Overseas
- Author: Beatriz Williams
- Genre: Historical fiction
- Publisher: G. P. Putnam's Sons
- Publication date: May 10, 2012
- ISBN: 9780399157646

= Overseas (novel) =

2012 historical fiction novel by Beatriz Williams

Overseas is a 2012 historical fiction novel by Beatriz Williams.

== Reception ==
Overseas was generally well received by critics, including a starred review from Publishers Weekly, who wrote, "At heart this is a delicious story about the ultimate romantic fantasy: love that not only triumphs over time and common sense, but, once Kate overcomes Julian’s WWI-era ideas about honor, includes mind-blowing sex."

Kirkus Reviews called Overseas "an engaging romantic debut [that] cheerfully bends the rules to unite soul mates Kate and Julian, separated merely by an ocean, a world war and a century." They further noted that "Williams’ terrific premise proves impossible to sustain, but with her gift for humor, snappy dialogue and swooning romance, there's plenty to enjoy and the promise of more enjoyable escapism to come in future work."

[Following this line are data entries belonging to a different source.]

-- ==== Sys2Proof/Machine/Port.lean ====
section
/-! DEFINITION. The command port (sections 10.1 and 10.2): transactions, the checks of a frame, taking the command in
execution, its answer, and FETCH. -/

namespace Sys2Proof.Machine

/-- R172: the number of a completion code. -/
def Completion.toByte : Completion → Byte
  | .done => 0
  | .pending => 1
  | .unknownCommand => 2
  | .badLength => 3
  | .badValue => 4
  | .wrongState => 5
  | .full => 6
  | .noSuch => 7
  | .conflict => 8

/-- R172: the codes of the part's commands. -/
def commandCodes : List Byte :=
  [0x02, 0x03, 0x04, 0x05, 0x06]
    ++ [0x10, 0x11, 0x12, 0x13, 0x14, 0x15, 0x16, 0x17, 0x18, 0x19, 0x1A, 0x1B, 0x1C, 0x1D]
    ++ [0x20, 0x21, 0x22, 0x23, 0x28, 0x29, 0x2A]
    ++ [0x30, 0x31, 0x32, 0x33, 0x34, 0x35, 0x38, 0x39, 0x40, 0x41]

/-- R159: the answer a frame is refused with by the checks of a frame, if it is. -/
def frameRefusal (frame : List Byte) : Option Completion :=
  match frame with
  | code :: len :: params =>
    if Config.maxParameters < len.toNat ∨ params.length ≠ len.toNat then some .badLength
    else if commandCodes.contains code = false then some .unknownCommand
    else none
  | _ => some .badLength

/-- R159: a transaction that comes now finds the port EXECUTING: there is a command in execution, or a READ ATTENTION or a RESET
CONTROL has been taken and the free value says that its answer is still unwritten (log entry 23). -/
def State.portExecuting (s : State) : Bool := s.executing.isSome || (s.finishing && Config.beforeAnswer s.choices)

/-- The state once a transaction has met the port: a port found IDLE has written its answer, and the choice counter has moved if
the free value was read. -/
def State.met (s : State) : State :=
  { s with
    finishing := s.finishing && s.portExecuting
    choices := if s.finishing = true ∧ s.executing = none then s.choices + 1 else s.choices }

/-- R159, R162: a command frame is received when CSN rises. One that finds the port EXECUTING is discarded and sets OVERRUN. -/
def State.receiveFrame (s : State) (frame : List Byte) : State :=
  if s.portExecuting = true then { s.met with overrun := true } else { s.met with executing := some frame }

/-- R160: the answer is written over any answer in the buffer, the command in execution becomes none, and the port
becomes IDLE. -/
def State.respond (s : State) (code : Completion) (data : List Byte) : State :=
  { s with answer := some { code := code, data := data }, executing := none }

/-! ### Taking a command -/

/-- What a command does: the state it makes, its answer, and the hand-offs it calls for by name. -/
structure Reply where
  state : State
  code : Completion
  data : List Byte
  work : List Work

/-- A refused command changes nothing (R163). -/
def refuse (s : State) (code : Completion) : Reply := { state := s, code := code, data := [], work := [] }

/-- A command that changes nothing and answers DONE with data. -/
def answerWith (s : State) (data : List Byte) : Reply := { state := s, code := .done, data := data, work := [] }

/-- A command that is taken, answers DONE, and calls for these hand-offs by name. -/
def taken (s : State) (work : List Work) : Reply := { state := s, code := .done, data := [], work := work }

/-- A command that is taken with this effect and answers DONE with data. -/
def Effect.reply (e : Effect) (data : List Byte) : Reply :=
  { state := e.state, code := .done, data := data, work := e.work }

/-- The parameter bytes of the command in execution, if it is a well-formed frame of this code (R159). -/
def State.commandParams (s : State) (code : Byte) : Option (List Byte) :=
  match s.executing with
  | some (c :: len :: params) =>
    if frameRefusal (c :: len :: params) = none ∧ c = code then some params else none
  | _ => none

/-- R160: take the command in execution as one event, with the hand-offs it calls for, and write its answer. If the
command in execution is not a well-formed frame of this code, the command is not being taken: nothing happens (log
entry 4). -/
def State.runCommand (s : State) (code : Byte) (body : List Byte → State → Reply) : State :=
  match s.commandParams code with
  | none => s
  | some params =>
    let r := body params s
    (s.settle r.state r.work).respond r.code r.data

/-- An event of the part, taken with the hand-offs it calls for. -/
def State.runEvent (s : State) (e : Effect) : State := s.settle e.state e.work

/-! ### FETCH -/

/-- The bytes of an answer on MISO after the first byte of a FETCH (R161, R172). -/
def Answer.bytes (a : Answer) : List Byte := a.code.toByte :: be16 a.data.length ++ a.data

/-- R161: what a FETCH shifts out: PENDING while the port is EXECUTING, else the buffered answer, else DONE, length 0. -/
def State.fetched (s : State) : Answer :=
  if s.portExecuting = true then { code := .pending, data := [] } else s.answer.getD { code := .done, data := [] }

/-- R161, R172: the whole answer is clocked out by a FETCH of this many whole bytes. -/
def Answer.clockedOut (a : Answer) (bytes : Nat) : Bool := 4 + a.data.length ≤ bytes

/-- R161, R172: MISO over a FETCH of `n` whole bytes: 0x00 under the first byte, the answer, then zeros. -/
def fetchStream (a : Answer) (n : Nat) : List Byte :=
  (0 :: a.bytes ++ List.replicate n 0).take n

/-- R158: MISO over a transaction that shifts these whole bytes out: driven while CSN is low, and at high impedance once CSN has
risen. -/
def misoOver (bytes : List Byte) : List (Option Byte) := bytes.map some ++ [none]

/-- R158: MISO as it stands: `none` is high impedance, where it is while CSN is high. -/
def State.misoNow (s : State) : Option Byte := s.miso.getLast?.getD none

/-- R161: a FETCH transaction of `n` whole bytes, taken at its first byte: the port and the buffer at that moment decide what it
shifts out, whatever command ends before CSN rises. A buffered answer can meet no command before CSN rises, so it leaves the
buffer in the same step (log entry 11). -/
def State.fetchTransaction (s : State) (n : Nat) : State :=
  { s.met with
    miso := misoOver (fetchStream s.fetched n)
    answer := if s.portExecuting = false ∧ s.fetched.clockedOut n = true then none else s.answer }

/-- R158: a transaction by its whole bytes: none has no effect, a first byte of 1 makes it a FETCH,
and any other first byte makes it a command frame, during which MISO reads 0. CSN rises at its end, and MISO goes to high
impedance. -/
def State.transaction (s : State) (bytes : List Byte) : State :=
  match bytes with
  | [] => s
  | b :: rest =>
    if b = 1 then s.fetchTransaction (b :: rest).length
    else ({ s with miso := misoOver (List.replicate (b :: rest).length 0) } : State).receiveFrame (b :: rest)

end Sys2Proof.Machine
end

Sarah Johnson, writing for the Historical Novel Society, highlighted Williams's skill at interweaving multiple perspectives and timelines. Johnson also praised Williams's writing skill, calling her "an impressive storyteller." She further noted that "the novel compels with its absorbing dual-period mystery and memorable dialogue, which moves from witty to achingly beautiful. Her dashing, larger-than-life hero fits the classic Edwardian mold; think Rupert Brooke of a sort, but with a less troubled personality and a killer business instinct. I’ll be first in line for whatever she writes next."